THE DATA:

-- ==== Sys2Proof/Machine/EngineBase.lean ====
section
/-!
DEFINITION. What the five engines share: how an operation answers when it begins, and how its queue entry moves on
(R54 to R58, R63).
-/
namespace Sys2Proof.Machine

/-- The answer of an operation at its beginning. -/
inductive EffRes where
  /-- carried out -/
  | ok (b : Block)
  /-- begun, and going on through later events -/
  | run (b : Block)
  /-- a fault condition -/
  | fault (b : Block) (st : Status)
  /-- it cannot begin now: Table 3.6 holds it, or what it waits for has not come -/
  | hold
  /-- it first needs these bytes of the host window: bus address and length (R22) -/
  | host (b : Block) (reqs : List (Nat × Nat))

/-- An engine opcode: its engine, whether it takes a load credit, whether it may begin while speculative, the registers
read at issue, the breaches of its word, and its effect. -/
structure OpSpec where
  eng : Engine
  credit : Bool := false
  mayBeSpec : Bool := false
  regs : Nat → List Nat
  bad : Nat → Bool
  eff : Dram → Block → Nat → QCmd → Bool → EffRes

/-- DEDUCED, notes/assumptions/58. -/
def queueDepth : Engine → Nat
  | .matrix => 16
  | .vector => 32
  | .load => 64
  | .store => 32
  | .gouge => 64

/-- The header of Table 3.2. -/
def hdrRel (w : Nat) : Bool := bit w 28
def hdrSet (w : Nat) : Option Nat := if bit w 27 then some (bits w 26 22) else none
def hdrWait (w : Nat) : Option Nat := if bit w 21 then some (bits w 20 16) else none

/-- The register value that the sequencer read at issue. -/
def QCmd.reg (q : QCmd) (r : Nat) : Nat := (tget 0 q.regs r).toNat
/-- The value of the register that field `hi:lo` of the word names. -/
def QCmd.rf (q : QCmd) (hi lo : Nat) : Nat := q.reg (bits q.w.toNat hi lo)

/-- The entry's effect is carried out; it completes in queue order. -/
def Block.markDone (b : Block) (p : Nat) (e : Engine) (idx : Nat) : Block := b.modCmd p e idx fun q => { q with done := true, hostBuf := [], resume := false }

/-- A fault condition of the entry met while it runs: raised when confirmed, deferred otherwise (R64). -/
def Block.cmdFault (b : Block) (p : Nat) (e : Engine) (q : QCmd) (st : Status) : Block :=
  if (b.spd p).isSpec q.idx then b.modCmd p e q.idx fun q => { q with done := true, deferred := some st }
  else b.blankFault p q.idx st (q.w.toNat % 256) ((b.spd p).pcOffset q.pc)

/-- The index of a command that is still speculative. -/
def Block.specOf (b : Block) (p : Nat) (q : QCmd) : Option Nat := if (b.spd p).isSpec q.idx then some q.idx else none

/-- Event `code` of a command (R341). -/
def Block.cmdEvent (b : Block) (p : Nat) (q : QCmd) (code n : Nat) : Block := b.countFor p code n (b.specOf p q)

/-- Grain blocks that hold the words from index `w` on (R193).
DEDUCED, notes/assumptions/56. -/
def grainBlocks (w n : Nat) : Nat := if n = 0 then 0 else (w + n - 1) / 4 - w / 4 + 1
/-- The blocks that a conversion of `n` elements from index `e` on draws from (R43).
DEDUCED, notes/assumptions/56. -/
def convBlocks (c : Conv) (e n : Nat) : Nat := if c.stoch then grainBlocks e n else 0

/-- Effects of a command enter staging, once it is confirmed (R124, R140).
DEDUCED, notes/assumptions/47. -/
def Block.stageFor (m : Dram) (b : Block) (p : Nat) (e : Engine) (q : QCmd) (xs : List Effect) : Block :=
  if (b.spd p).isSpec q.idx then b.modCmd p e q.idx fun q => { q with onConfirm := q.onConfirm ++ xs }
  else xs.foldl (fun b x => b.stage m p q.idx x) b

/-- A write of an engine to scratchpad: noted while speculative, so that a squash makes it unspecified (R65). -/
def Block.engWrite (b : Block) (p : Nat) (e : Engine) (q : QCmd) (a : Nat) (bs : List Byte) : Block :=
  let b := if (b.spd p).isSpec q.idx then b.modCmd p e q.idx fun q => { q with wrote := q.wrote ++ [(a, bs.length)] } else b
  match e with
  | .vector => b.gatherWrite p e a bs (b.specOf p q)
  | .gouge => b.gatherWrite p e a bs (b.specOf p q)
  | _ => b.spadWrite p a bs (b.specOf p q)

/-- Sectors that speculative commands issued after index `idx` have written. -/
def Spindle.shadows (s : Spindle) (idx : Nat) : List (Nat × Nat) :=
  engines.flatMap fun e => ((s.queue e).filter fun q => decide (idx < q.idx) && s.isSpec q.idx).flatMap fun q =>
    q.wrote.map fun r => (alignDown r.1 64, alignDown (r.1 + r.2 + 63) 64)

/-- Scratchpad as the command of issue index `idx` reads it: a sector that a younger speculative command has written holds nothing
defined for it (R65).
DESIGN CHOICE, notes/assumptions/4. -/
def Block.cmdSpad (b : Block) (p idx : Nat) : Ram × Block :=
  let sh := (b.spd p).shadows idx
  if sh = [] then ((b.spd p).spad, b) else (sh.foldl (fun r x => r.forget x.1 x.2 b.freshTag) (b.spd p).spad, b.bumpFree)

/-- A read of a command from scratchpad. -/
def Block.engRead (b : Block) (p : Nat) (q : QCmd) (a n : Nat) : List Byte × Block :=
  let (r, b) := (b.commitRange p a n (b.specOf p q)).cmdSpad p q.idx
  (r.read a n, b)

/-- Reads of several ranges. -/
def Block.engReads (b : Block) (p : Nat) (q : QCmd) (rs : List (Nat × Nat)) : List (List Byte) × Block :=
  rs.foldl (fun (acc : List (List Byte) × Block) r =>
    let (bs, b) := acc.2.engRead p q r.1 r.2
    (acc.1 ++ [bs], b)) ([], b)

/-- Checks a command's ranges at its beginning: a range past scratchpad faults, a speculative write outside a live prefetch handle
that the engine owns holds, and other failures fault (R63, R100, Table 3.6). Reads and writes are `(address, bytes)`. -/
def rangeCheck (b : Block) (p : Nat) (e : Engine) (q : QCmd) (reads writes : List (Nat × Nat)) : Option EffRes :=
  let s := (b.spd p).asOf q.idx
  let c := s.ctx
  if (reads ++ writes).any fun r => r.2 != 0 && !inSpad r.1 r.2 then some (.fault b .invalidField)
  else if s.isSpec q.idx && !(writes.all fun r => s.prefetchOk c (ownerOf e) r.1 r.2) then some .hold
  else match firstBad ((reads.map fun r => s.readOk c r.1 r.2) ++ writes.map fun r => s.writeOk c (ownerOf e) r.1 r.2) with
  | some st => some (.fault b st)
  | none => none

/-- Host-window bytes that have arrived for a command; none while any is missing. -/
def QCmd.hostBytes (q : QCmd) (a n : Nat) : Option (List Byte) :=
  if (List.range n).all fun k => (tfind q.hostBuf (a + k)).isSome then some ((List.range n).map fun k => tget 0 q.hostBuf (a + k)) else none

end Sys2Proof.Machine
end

--

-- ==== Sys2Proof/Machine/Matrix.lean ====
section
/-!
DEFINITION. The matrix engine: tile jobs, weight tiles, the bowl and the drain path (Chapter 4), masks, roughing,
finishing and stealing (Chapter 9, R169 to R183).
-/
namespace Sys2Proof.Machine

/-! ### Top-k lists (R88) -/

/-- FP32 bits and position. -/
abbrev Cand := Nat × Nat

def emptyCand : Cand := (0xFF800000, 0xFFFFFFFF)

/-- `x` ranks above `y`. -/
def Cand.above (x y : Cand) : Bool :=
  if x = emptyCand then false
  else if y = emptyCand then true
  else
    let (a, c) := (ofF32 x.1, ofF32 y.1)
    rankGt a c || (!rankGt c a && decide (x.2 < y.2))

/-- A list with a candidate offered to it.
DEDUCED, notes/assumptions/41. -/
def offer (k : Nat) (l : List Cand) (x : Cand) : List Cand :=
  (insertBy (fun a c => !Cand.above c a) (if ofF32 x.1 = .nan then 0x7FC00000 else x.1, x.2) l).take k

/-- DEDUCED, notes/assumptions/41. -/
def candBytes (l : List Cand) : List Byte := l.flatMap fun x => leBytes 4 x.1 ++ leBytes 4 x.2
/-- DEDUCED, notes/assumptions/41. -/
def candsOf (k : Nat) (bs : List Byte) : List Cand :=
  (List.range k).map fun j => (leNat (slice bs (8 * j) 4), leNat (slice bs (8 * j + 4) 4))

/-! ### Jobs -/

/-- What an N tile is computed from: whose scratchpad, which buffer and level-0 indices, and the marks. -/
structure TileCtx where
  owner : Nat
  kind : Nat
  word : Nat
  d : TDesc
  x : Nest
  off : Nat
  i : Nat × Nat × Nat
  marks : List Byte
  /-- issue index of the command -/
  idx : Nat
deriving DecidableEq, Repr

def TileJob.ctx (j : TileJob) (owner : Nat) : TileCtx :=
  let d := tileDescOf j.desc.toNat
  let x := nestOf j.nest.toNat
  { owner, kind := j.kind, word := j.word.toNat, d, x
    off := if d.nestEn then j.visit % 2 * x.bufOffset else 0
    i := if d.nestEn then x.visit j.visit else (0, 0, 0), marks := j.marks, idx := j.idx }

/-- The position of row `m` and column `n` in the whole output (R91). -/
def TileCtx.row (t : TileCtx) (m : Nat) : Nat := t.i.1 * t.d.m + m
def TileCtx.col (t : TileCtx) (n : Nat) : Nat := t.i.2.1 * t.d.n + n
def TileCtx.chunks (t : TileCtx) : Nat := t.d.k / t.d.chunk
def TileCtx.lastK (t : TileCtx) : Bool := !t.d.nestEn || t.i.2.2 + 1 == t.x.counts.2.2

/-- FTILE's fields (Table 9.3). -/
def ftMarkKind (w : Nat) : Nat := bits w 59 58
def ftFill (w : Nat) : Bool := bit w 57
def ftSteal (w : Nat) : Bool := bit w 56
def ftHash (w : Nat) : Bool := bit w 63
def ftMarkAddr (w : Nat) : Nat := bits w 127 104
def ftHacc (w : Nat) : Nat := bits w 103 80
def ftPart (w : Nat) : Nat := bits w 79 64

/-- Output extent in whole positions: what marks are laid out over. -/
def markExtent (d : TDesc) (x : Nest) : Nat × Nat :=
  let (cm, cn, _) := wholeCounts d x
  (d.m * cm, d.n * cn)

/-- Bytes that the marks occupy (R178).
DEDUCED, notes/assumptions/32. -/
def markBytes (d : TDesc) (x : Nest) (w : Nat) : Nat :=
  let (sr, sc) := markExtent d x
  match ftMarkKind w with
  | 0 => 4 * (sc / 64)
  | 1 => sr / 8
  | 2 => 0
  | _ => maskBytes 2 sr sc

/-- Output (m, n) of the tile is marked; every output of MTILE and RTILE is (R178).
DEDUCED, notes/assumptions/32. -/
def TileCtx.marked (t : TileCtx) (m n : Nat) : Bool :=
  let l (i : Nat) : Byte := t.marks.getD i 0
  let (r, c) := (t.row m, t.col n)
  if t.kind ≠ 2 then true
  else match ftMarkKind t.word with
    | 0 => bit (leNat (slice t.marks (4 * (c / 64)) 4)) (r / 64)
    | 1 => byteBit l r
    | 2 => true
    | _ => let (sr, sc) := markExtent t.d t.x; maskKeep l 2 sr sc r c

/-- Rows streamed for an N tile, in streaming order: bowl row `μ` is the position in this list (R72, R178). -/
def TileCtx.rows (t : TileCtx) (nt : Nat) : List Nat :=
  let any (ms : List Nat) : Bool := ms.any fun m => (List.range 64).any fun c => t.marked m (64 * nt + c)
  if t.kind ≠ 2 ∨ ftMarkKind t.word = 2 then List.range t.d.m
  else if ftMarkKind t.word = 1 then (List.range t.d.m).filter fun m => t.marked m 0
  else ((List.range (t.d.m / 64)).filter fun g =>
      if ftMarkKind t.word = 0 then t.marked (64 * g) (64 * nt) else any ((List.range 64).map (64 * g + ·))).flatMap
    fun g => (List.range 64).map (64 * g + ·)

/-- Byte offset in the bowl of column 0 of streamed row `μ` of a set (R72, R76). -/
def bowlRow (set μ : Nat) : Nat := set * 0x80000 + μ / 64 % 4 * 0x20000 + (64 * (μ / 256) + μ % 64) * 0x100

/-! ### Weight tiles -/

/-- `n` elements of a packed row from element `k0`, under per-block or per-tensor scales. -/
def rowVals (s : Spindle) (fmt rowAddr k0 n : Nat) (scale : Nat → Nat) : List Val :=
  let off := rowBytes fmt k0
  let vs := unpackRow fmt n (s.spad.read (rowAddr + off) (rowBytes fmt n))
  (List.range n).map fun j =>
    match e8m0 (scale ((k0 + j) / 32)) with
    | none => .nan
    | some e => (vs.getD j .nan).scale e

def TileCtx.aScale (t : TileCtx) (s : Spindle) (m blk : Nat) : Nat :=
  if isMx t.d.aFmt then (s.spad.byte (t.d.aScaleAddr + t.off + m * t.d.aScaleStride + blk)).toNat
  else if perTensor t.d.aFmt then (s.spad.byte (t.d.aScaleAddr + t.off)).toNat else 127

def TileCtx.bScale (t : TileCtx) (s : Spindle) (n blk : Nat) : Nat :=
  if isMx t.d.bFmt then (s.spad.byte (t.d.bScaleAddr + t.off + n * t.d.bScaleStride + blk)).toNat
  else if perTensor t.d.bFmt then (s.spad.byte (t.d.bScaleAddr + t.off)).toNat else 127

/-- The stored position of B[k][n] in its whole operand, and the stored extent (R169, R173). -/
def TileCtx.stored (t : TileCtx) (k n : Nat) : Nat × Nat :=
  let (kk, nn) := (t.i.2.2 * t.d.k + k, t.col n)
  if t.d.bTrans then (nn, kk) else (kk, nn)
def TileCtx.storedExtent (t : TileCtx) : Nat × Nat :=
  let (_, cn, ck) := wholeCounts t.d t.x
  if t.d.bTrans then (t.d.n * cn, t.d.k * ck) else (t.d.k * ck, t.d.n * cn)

==

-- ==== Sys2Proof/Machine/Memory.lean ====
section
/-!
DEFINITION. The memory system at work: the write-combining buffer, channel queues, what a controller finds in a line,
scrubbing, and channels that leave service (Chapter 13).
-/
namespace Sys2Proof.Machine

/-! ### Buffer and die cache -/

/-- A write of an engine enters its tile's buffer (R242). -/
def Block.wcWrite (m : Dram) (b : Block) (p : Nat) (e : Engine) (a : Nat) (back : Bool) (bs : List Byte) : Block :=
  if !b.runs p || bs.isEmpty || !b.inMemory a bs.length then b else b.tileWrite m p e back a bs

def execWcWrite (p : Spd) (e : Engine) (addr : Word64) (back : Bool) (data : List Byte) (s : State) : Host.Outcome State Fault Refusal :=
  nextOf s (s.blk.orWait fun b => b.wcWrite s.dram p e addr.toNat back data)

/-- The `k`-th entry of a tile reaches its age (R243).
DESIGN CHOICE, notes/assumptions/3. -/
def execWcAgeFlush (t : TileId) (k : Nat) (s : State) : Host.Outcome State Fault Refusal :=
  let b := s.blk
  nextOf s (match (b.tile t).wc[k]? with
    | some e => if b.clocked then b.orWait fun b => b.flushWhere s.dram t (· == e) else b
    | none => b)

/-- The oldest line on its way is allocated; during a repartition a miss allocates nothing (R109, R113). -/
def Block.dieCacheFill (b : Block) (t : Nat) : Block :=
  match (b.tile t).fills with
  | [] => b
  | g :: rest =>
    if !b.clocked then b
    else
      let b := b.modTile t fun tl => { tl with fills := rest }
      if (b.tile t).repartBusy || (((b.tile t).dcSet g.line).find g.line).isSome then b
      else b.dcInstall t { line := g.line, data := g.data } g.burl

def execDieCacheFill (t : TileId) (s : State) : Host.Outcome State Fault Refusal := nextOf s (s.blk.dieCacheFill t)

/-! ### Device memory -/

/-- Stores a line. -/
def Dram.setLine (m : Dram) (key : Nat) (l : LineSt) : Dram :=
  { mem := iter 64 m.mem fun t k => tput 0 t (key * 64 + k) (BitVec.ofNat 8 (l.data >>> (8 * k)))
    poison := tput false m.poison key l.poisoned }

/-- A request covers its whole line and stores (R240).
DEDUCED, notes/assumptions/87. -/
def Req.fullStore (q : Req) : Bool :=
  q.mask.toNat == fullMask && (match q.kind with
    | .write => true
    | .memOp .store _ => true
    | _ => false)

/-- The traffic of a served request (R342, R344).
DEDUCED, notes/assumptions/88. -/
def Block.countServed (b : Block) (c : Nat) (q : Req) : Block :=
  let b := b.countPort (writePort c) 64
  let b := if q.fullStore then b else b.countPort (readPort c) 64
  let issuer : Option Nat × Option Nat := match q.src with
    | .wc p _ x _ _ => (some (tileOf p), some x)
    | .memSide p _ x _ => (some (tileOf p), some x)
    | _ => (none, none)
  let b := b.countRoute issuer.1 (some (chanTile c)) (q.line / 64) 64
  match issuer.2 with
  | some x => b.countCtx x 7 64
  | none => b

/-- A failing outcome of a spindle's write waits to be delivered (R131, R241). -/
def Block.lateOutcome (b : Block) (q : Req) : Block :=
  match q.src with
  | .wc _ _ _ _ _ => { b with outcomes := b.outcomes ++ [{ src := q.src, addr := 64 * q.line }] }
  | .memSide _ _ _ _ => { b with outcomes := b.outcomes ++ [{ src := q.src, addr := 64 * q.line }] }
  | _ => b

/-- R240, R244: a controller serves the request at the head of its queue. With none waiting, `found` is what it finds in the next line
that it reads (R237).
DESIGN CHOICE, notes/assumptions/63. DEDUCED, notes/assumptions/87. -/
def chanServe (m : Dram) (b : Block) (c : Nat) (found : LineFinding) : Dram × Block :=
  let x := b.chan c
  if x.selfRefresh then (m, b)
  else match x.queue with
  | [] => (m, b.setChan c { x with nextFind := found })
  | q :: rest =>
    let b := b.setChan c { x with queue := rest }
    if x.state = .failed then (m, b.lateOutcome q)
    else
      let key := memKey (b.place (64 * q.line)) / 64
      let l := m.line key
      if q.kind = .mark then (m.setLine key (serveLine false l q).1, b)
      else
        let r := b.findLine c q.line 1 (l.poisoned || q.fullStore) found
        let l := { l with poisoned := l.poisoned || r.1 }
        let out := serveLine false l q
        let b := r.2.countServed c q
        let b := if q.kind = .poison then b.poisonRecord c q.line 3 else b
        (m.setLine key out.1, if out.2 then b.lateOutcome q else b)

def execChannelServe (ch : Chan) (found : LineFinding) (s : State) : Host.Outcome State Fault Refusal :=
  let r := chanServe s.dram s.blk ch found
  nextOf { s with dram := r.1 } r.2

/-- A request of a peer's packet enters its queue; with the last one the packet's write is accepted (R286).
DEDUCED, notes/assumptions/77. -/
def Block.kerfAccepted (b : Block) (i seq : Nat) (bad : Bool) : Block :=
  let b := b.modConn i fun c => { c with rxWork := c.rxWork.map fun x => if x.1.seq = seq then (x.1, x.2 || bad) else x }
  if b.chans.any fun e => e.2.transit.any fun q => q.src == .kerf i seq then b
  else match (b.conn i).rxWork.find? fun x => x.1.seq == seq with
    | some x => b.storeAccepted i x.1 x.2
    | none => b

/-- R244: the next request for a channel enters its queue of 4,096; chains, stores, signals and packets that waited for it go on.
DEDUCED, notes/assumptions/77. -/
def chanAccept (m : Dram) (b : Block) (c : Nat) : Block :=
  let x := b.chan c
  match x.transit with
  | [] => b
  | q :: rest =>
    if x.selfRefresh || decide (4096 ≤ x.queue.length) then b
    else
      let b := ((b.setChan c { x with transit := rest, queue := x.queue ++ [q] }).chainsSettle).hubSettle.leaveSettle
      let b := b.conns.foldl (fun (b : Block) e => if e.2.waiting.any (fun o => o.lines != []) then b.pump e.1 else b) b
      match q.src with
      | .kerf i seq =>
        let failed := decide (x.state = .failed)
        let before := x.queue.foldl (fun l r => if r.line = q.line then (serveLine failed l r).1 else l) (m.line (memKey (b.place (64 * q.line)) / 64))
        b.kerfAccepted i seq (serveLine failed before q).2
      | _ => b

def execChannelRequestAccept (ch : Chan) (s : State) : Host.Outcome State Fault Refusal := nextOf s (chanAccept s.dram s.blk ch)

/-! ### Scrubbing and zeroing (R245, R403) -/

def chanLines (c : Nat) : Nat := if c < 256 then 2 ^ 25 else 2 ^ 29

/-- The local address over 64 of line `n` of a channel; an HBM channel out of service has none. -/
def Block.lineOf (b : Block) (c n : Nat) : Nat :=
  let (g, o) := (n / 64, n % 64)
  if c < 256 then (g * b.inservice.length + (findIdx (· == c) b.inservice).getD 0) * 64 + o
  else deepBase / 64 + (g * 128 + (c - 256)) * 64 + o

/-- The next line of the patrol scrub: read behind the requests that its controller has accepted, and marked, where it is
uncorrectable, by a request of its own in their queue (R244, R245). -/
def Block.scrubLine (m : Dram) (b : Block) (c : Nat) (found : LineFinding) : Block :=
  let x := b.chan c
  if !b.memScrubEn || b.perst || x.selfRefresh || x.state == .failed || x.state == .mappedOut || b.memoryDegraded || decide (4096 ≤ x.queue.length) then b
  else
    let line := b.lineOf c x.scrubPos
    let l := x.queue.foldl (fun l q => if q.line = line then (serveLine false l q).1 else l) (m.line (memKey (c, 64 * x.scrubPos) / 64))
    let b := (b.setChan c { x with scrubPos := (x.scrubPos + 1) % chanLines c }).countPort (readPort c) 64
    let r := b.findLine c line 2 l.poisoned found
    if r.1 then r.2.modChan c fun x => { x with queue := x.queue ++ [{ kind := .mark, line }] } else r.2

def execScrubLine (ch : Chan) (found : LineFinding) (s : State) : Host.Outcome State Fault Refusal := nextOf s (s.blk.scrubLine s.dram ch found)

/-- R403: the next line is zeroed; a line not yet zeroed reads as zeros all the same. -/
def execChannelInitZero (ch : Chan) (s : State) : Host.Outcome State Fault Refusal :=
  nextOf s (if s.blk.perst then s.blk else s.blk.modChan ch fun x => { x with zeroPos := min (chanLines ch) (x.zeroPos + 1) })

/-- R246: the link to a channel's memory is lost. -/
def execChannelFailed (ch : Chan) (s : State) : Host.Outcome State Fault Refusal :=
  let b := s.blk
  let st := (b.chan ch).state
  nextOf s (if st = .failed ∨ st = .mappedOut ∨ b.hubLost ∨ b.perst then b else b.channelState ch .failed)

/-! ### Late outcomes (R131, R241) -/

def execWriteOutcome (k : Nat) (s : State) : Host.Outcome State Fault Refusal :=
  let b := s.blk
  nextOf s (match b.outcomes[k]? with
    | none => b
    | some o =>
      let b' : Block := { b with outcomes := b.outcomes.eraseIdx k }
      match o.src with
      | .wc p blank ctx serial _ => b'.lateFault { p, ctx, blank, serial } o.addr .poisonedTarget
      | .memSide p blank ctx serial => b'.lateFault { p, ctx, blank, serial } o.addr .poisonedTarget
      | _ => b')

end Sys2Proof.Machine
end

WHAT THE EXERCISE ASKS:
Return each full line of the entries that contains the word "from".

WRITTEN SOLUTION:
/-- Grain blocks that hold the words from index `w` on (R193).
/-- The blocks that a conversion of `n` elements from index `e` on draws from (R43).
/-- A read of a command from scratchpad. -/
/-- What an N tile is computed from: whose scratchpad, which buffer and level-0 indices, and the marks. -/
/-- `n` elements of a packed row from element `k0`, under per-block or per-tensor scales. -/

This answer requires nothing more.